## [REQUIRED WORK]
Please return only the lines from the one holding "block 15. -/" through the one holding "0x08040006, 0x1a040010] ∧", exactly as they appear in the records below, both ends included.

## [GIVEN ENTRIES]
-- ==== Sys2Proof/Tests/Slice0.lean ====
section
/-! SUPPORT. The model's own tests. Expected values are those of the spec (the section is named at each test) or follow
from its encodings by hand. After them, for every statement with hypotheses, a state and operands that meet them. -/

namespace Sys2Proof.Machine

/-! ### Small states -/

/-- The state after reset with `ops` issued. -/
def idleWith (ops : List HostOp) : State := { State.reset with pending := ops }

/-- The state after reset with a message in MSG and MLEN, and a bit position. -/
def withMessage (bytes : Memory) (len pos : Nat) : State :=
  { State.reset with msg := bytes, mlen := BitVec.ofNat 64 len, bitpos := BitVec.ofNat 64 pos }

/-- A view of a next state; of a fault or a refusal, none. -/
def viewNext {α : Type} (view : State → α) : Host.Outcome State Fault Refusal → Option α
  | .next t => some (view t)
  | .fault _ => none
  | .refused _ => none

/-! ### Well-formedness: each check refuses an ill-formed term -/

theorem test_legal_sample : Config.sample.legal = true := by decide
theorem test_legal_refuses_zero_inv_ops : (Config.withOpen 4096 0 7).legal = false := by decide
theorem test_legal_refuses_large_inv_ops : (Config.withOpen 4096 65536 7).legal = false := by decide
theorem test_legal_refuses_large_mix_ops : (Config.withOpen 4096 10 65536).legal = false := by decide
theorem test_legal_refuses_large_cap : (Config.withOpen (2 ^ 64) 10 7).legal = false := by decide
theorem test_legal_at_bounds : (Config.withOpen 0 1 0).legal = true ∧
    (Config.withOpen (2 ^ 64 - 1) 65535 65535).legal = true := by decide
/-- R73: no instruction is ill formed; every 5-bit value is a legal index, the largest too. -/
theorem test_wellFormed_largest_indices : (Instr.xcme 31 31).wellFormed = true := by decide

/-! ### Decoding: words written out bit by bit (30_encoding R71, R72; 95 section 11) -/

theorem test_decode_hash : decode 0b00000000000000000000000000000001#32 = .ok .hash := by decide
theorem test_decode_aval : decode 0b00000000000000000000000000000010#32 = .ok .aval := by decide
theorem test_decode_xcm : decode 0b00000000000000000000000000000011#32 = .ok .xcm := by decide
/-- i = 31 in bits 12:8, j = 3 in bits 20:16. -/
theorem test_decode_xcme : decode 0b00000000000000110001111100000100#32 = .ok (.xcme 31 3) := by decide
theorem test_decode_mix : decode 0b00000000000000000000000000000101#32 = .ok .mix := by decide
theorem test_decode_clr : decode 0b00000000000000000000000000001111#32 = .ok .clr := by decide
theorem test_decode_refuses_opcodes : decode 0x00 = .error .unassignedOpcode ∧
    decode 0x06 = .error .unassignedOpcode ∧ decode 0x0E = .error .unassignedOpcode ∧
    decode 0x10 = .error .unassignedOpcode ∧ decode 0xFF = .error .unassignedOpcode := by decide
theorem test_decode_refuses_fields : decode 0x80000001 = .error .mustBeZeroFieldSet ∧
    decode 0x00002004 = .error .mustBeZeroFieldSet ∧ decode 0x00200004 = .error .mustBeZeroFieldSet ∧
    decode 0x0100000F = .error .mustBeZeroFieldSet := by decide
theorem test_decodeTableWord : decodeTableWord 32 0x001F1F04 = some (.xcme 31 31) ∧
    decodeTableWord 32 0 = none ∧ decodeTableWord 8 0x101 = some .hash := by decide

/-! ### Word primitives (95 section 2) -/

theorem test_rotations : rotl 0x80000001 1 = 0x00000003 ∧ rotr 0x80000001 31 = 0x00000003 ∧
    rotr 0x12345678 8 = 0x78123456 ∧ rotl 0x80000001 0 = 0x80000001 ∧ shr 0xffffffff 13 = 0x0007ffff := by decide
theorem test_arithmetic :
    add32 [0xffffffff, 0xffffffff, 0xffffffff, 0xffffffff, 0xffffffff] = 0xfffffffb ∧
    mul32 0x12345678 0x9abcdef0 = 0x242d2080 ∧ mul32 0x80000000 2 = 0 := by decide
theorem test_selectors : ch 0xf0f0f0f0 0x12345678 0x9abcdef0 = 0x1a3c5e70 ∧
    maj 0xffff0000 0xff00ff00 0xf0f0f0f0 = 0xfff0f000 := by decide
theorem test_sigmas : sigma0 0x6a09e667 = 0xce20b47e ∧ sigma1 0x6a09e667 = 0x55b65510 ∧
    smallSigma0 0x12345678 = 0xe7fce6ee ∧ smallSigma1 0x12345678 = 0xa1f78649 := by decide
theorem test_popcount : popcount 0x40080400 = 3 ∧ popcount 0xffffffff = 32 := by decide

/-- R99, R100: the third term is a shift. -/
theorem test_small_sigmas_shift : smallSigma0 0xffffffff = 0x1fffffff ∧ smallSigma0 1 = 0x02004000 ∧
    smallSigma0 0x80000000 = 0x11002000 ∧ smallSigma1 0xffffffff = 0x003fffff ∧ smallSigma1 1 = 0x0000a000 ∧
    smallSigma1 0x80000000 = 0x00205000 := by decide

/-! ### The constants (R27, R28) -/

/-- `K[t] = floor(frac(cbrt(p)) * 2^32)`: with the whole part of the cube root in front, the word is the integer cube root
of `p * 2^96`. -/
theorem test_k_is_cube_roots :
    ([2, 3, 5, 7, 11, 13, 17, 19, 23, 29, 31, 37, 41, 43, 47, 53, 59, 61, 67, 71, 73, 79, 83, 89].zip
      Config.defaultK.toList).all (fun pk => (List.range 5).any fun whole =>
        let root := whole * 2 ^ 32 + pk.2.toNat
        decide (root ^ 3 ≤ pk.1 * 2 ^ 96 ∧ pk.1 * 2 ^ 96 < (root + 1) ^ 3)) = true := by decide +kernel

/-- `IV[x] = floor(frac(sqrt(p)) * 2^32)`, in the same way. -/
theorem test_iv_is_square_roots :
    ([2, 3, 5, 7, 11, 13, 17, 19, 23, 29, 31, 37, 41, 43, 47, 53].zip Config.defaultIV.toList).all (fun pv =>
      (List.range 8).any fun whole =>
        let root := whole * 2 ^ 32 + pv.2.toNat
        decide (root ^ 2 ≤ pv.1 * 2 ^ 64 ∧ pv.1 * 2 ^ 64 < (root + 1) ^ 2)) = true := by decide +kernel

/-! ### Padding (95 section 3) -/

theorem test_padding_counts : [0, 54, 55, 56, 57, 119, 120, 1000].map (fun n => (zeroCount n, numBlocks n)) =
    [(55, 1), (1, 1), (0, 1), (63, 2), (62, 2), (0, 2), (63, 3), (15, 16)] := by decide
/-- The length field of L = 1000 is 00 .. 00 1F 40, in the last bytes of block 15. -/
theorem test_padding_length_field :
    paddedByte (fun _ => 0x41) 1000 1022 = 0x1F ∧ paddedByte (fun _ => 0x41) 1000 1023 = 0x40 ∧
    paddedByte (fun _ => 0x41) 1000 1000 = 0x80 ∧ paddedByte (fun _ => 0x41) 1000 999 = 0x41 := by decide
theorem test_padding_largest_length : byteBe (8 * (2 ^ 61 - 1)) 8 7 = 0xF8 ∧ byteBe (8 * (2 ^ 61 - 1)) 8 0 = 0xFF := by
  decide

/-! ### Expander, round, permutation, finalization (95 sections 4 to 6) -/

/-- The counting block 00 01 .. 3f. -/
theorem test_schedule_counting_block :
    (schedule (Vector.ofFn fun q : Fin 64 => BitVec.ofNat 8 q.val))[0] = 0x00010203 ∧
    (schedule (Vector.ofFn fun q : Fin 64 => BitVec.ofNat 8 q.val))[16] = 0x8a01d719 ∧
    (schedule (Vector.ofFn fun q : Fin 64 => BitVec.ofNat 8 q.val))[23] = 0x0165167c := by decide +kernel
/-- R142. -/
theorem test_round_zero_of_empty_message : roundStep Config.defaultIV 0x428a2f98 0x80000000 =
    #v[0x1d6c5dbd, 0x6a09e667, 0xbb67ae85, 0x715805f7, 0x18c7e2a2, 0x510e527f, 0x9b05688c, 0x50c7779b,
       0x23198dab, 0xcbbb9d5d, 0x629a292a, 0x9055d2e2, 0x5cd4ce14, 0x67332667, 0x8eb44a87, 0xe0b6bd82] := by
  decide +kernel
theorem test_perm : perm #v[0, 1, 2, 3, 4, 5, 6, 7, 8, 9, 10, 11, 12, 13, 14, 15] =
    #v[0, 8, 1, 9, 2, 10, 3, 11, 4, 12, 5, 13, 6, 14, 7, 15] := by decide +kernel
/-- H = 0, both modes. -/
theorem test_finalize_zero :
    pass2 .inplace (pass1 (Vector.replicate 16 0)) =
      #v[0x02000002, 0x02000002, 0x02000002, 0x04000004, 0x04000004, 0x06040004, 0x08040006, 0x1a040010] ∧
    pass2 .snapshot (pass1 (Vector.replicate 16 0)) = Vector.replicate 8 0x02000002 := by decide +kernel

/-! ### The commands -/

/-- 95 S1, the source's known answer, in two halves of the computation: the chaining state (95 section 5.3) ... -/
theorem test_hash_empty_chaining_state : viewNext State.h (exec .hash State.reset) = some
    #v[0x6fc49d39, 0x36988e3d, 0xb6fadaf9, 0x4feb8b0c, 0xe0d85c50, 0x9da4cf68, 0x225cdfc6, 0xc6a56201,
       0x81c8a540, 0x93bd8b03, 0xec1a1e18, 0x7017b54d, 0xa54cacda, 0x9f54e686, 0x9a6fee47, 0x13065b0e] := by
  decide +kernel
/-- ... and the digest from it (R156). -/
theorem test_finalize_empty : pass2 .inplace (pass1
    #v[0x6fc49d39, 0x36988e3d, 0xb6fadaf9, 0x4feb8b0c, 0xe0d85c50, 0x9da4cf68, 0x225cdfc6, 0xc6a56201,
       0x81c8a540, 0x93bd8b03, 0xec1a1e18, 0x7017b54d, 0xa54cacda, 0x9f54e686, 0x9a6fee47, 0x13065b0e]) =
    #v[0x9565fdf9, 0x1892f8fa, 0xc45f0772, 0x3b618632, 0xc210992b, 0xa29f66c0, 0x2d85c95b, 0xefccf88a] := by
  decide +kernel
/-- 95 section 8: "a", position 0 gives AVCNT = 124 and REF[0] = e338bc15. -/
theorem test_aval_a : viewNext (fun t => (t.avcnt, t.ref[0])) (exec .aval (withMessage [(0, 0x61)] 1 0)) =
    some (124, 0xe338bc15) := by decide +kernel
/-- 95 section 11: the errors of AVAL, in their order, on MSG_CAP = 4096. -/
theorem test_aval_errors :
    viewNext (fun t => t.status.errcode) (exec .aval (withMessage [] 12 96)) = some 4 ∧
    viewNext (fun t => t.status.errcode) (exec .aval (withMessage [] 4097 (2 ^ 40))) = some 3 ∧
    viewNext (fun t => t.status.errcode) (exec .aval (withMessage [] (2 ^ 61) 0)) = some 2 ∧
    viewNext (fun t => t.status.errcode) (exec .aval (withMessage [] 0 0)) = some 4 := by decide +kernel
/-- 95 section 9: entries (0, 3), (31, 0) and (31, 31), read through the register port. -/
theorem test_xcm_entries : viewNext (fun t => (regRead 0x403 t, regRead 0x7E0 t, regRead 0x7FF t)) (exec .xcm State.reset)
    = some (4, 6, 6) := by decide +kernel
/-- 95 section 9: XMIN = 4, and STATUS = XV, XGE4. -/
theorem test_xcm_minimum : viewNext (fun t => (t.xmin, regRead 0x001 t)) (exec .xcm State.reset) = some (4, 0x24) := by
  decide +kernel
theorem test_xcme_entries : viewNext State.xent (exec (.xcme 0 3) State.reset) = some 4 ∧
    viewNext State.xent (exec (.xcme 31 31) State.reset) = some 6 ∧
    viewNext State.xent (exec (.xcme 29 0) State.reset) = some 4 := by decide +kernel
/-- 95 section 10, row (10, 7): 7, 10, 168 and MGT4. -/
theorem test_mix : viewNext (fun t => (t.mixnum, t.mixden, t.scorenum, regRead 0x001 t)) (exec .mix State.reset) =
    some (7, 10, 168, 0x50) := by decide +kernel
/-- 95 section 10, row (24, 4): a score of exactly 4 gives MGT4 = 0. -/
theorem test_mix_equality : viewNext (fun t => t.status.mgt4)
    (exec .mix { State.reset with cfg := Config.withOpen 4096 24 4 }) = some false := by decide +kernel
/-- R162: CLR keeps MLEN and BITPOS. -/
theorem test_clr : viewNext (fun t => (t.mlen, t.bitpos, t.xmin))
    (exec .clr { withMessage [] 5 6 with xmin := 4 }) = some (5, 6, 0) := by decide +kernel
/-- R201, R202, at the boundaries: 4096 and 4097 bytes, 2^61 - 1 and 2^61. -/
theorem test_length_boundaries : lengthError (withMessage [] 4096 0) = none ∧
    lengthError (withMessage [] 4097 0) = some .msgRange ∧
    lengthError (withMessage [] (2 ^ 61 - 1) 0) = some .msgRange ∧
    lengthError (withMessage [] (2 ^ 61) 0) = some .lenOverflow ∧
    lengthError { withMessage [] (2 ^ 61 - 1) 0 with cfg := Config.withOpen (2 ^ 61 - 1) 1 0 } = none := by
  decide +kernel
...
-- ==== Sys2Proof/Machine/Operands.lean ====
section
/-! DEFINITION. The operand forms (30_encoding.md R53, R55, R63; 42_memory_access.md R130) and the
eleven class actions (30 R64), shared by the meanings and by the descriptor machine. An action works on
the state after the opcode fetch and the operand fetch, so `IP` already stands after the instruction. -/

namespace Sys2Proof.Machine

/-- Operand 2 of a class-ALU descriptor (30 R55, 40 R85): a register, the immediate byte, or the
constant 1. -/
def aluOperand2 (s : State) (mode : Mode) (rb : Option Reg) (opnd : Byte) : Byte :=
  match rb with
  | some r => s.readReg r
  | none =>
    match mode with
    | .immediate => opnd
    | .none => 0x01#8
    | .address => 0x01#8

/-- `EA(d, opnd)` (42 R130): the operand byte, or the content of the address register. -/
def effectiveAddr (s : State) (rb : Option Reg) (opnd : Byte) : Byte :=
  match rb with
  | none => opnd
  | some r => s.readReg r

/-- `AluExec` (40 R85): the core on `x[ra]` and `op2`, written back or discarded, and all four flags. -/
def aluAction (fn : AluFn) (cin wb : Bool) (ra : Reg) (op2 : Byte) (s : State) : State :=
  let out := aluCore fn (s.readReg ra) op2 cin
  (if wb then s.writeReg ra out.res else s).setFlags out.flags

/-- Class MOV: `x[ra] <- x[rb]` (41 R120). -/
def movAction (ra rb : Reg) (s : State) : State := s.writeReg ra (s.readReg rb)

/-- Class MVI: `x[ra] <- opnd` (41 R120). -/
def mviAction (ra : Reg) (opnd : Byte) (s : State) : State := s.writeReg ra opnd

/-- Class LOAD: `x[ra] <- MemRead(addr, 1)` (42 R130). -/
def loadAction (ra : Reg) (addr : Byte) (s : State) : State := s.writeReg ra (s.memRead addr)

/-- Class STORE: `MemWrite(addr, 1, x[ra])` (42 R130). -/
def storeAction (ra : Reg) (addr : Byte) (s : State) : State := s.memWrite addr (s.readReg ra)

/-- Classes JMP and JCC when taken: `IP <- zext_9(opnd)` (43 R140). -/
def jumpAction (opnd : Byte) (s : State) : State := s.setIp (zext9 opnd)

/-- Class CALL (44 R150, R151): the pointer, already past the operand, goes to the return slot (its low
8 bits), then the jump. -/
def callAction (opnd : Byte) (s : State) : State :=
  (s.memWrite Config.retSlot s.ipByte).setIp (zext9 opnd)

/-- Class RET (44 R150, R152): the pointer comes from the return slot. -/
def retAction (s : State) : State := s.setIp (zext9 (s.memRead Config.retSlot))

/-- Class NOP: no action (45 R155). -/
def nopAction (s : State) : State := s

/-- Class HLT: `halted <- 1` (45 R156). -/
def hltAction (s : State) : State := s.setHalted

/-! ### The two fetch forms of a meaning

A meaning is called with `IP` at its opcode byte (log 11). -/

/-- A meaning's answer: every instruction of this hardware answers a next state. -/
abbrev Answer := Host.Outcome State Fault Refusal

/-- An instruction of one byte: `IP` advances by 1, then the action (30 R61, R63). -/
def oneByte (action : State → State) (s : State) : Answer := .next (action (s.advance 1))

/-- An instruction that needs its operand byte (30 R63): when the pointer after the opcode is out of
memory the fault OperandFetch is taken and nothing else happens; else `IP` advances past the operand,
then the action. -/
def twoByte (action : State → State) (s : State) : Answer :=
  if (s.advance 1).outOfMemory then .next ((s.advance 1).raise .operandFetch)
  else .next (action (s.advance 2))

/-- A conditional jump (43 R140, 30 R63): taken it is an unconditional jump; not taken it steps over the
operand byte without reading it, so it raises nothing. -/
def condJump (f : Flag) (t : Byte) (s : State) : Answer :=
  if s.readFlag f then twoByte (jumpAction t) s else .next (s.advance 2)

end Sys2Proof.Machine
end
==
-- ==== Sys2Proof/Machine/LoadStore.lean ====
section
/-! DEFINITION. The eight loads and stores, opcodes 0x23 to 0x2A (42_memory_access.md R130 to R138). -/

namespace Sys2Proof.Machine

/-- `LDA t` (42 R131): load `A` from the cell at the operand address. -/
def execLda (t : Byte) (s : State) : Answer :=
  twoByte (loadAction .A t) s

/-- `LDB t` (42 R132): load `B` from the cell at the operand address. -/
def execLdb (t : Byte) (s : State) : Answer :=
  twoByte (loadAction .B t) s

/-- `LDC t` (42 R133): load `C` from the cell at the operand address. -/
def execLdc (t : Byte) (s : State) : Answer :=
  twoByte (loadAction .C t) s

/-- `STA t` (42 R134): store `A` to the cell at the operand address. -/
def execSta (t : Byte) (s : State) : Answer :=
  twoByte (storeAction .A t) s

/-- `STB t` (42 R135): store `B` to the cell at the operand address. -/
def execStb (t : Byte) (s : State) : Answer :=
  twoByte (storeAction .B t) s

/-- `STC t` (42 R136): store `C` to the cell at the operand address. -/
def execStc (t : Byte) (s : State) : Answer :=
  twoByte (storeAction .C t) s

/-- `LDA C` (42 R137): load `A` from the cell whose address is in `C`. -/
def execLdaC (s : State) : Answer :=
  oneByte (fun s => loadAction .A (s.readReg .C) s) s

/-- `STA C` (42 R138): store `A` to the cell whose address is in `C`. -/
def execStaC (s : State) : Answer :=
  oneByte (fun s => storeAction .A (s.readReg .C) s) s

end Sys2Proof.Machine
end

## [TASK OUTPUT]
/-- The length field of L = 1000 is 00 .. 00 1F 40, in the last bytes of block 15. -/
theorem test_padding_length_field :
    paddedByte (fun _ => 0x41) 1000 1022 = 0x1F ∧ paddedByte (fun _ => 0x41) 1000 1023 = 0x40 ∧
    paddedByte (fun _ => 0x41) 1000 1000 = 0x80 ∧ paddedByte (fun _ => 0x41) 1000 999 = 0x41 := by decide
theorem test_padding_largest_length : byteBe (8 * (2 ^ 61 - 1)) 8 7 = 0xF8 ∧ byteBe (8 * (2 ^ 61 - 1)) 8 0 = 0xFF := by
  decide

/-! ### Expander, round, permutation, finalization (95 sections 4 to 6) -/

/-- The counting block 00 01 .. 3f. -/
theorem test_schedule_counting_block :
    (schedule (Vector.ofFn fun q : Fin 64 => BitVec.ofNat 8 q.val))[0] = 0x00010203 ∧
    (schedule (Vector.ofFn fun q : Fin 64 => BitVec.ofNat 8 q.val))[16] = 0x8a01d719 ∧
    (schedule (Vector.ofFn fun q : Fin 64 => BitVec.ofNat 8 q.val))[23] = 0x0165167c := by decide +kernel
/-- R142. -/
theorem test_round_zero_of_empty_message : roundStep Config.defaultIV 0x428a2f98 0x80000000 =
    #v[0x1d6c5dbd, 0x6a09e667, 0xbb67ae85, 0x715805f7, 0x18c7e2a2, 0x510e527f, 0x9b05688c, 0x50c7779b,
       0x23198dab, 0xcbbb9d5d, 0x629a292a, 0x9055d2e2, 0x5cd4ce14, 0x67332667, 0x8eb44a87, 0xe0b6bd82] := by
  decide +kernel
theorem test_perm : perm #v[0, 1, 2, 3, 4, 5, 6, 7, 8, 9, 10, 11, 12, 13, 14, 15] =
    #v[0, 8, 1, 9, 2, 10, 3, 11, 4, 12, 5, 13, 6, 14, 7, 15] := by decide +kernel
/-- H = 0, both modes. -/
theorem test_finalize_zero :
    pass2 .inplace (pass1 (Vector.replicate 16 0)) =
      #v[0x02000002, 0x02000002, 0x02000002, 0x04000004, 0x04000004, 0x06040004, 0x08040006, 0x1a040010] ∧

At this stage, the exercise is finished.